The substitute amendment was adopted early on, and all subsequent amendments were being offered with that amendment’s text as the base.

Other accepted amendments of note included: an amendment from Rep. Glenn Grothman (R-WI) to require financial aid administrators to certify to the secretary each year that they have completed the annual counseling required in the PROSPER Act (a reminder that the PROSPER Act would require annual counseling); an amendment from Rep. Rick Allen (R-GA) ensuring that nothing prevents institutions from providing additional counseling; an amendment from Grothman to require the Department of Education (ED) to study the impact and efficiency of the Pell Grant bonus; an amendment from Rep. Luke Messer (R-IN) directing the secretary to develop a consumer-friendly plain language disclosure form for borrowers of federal student loans with an annual signature; and an amendment from Messer requiring the Government Accountability Office (GAO) to study the feasibility and practicality of moving ED’s Office of Federal Student Aid (FSA) to the Department of Treasury.

Notably, all of the committee’s Democratic members also voted in favor of an amendment from Grothman that ultimately failed and would have removed the Pell Grant bonus from the bill. During the debate of that amendment, Scott explained that he has not seen research to support the idea that a small increase in Pell Grant awards would influence behavior, and the bonus would set up a de facto system in which wealthier students would have one credit expectation to be considered full-time, and low-income students would have another, as they would be required to take 15 credits each semester to receive the Pell boost.

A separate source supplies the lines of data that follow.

-- ==== Sys2Proof/Machine/Reference.lean ====
section
/-! DEFINITION. The Speed Reference Generator at a measurement sample (R57 to R66) and its direction, demand and
warning lines (R66 to R69). -/

namespace Sys2Proof.Machine

/-! ### Terms of the reference and of the permitted speed (R60, R73) -/

/-- A term of a segment ahead: the square of its cap plus twice the deceleration times the distance to its entry
point, when that point lies ahead no farther than `reach` (R60, R73). -/
def segmentTerm (t : Lts) (d : Direction) (p reach : Int) (cap : Nat → Nat) (decel j : Nat) : Option Nat :=
  match t.entryPoint d j with
  | none => none
  | some e =>
    let dist := distance d p e
    if 0 < dist ∧ dist ≤ reach then some (cap j * cap j + 2 * decel * dist.toNat) else none

/-- The smallest of a first term and the terms of the segments other than the current one (R60, R73). -/
def minOverSegments (t : Lts) (d : Direction) (p reach : Int) (cap : Nat → Nat) (decel first : Nat) : Nat :=
  (List.range t.segmentCount).foldl
    (fun m j =>
      if j = t.segmentOf p then m
      else match segmentTerm t d p reach cap decel j with | some v => min m v | none => m)
    first

/-- A segment's cap scaled by a factor in 1/256 (R58, R73). -/
def Lts.scaledCap (t : Lts) (factor j : Nat) : Nat := t.segmentCap j * factor / 256

/-- The effective cap of a segment (R58). -/
def State.effectiveCap (s : State) (j : Nat) : Nat :=
  if s.srg.insp then s.lts.vInsp.toNat else s.lts.scaledCap s.srg.fRef j

/-- The stop term (R60, term 3). -/
def State.stopTerm (s : State) (dt : Int) : Nat :=
  if s.srg.ctlTarget.isSome then 2 * s.aDec * dt.toNat
  else s.lts.vCreep.toNat * s.lts.vCreep.toNat + 2 * s.aDec * (dt - s.lts.creepDist).toNat

/-- The smallest term, in mm²/s² (R60). -/
def State.referenceSquare (s : State) (dt : Int) : Nat :=
  let cap := s.effectiveCap (s.lts.segmentOf s.xs)
  let first := min (cap * cap) (s.stopTerm dt)
  if s.srg.insp then first
  else minOverSegments s.lts s.travelDirection s.xs dt s.effectiveCap s.aDec first

/-- v_tgt at a sample (R60, R61). -/
def State.targetSpeed (s : State) (dt : Int) : Nat :=
  if dt ≤ 0 then 0
  else if s.srg.ctlTarget.isNone ∧ dt ≤ s.lts.creepDist then s.lts.vCreep.toNat
  else isqrt (s.referenceSquare dt)

/-- v_ref moved toward 1,000 × v_tgt at the band's accelerations (R62). -/
def rampTo (aAcc aDec vTgt vRef : Nat) : Nat :=
  if vRef < 1000 * vTgt then min (vRef + 2 * aAcc) (1000 * vTgt)
  else if 1000 * vTgt < vRef then max (vRef - 2 * aDec) (1000 * vTgt)
  else vRef

/-- The clamp to the permitted speed of the same sample (R63). -/
def clampRef (vPerm2 : Option Nat) (v : Nat) : Nat :=
  match vPerm2 with
  | some p => min v (1000 * isqrt p)
  | none => v

/-- The phase of a sample (R64); `creep` is its first condition. -/
def phaseOf (creep : Bool) (old new : Nat) : Phase :=
  if creep then .creep else if new < old then .decel else if old < new then .accel else .cruise

/-- The reference computed at a sample (R60 to R64). -/
def computeReference (dt : Int) (s : State) : State :=
  let v := s.targetSpeed dt
  let ref := if dt ≤ 0 then 0 else clampRef s.obs.vPerm2 (rampTo s.aAcc s.aDec v s.srg.vRef)
  s.updSrg (fun r =>
    { r with
      vTgt := v, vRef := ref,
      phase := some (phaseOf (s.srg.ctlTarget.isNone && decide (dt ≤ s.lts.creepDist)) r.vRef ref) })

/-- The reference ramped down at a_dec to 0 (R57, the fourth condition; R62 to R64). -/
def rampReference (s : State) : State :=
  let ref := clampRef s.obs.vPerm2 (rampTo s.aAcc s.aDec 0 s.srg.vRef)
  s.updSrg (fun r => { r with vTgt := 0, vRef := ref, phase := some (phaseOf false r.vRef ref) })

/-- The reference at a sample (R57). -/
def formReference (s : State) : State :=
  if s.computesReference then
    match s.targetDistance with
    | some dt => computeReference dt s
    | none => s.updSrg (fun r => { r with vRef := 0, vTgt := 0, phase := none })
  else if s.rampsDown then rampReference s
  else
    s.updSrg (fun r =>
      { r with vRef := 0, vTgt := 0, phase := if s.tsq.state = .arriving then r.phase else none })

/-- The duty in ticks that v_ref asks for (R66). -/
def State.duty (s : State) : Nat :=
  min (s.srg.vRef * s.lts.inForce.modulus / (s.lts.vLineMax.toNat * 1000)) (s.lts.inForce.modulus - 1)

/-- The duty written to the holding buffer; 0 while drive enable is off (R66). -/
def writeDuty (s : State) : State := s.updSrg (fun r => { r with holding := if s.den then s.duty else 0 })

/-- The phase handed to the TSQ, shown while RUNNING (R64), and the target frozen at a sample of a running trip
in CREEP (R48): at every such sample, DESIGN CHOICE (assumption 28). -/
def handPhase (s : State) : State :=
  if s.tsq.state = .running then
    let t := s.updTsq (fun t => { t with phase := s.srg.phase })
    if s.srg.phase = some .creep then
      t.updCpt (fun c => { c with target := c.target.map (fun g => { g with frozen := true }) })
    else t
  else s

/-- The report that the target is reached (R61, R120, R122). -/
def reportReached (s : State) : State :=
  if s.tsq.state = .running then changeTrip .arriving (some .standstill) s
  else if s.tsq.state = .inspecting ∧ s.tsq.step = some .moving then
    s.updTsq (fun t => { t with step := some .holding })
  else s

/-- d_t has reached 0 at a sample at which the reference is computed (R61). -/
def State.reached (s : State) : Bool :=
  s.computesReference && (match s.targetDistance with | some dt => decide (dt ≤ 0) | none => false)

/-- The SRG at a sample (R57 to R66). -/
def srgSample (s : State) : State :=
  let t := handPhase (writeDuty (formReference s))
  if s.reached then reportReached t else t

end Sys2Proof.Machine
end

In the end, the committee voted 23-17 to recommend the bill to the House floor for a full vote.

Following the final vote, Scott again lamented that the bill would not ultimately help, saying it favors corporations over students.

"We can do better," he said.


Publication Date: 12/13/2017

David S | 12/13/2017 10:26:41 AM

Hats off to Allie and all other higher ed journalists, and anyone else, who binge-watched all 14 or so hours of this yesterday. I only watched what I guess were some of the early-season episodes, and it offered up some fairly predictable political theatre, grandstanding, and a never-ending, mind-numbing lack of understanding of these programs and higher ed in general from numerous elected officials. The bill continues to include more bad than good, way more. As Congressman Scott says, they can do better. Hopefully the Senate will clean up at least some of the very rough spots.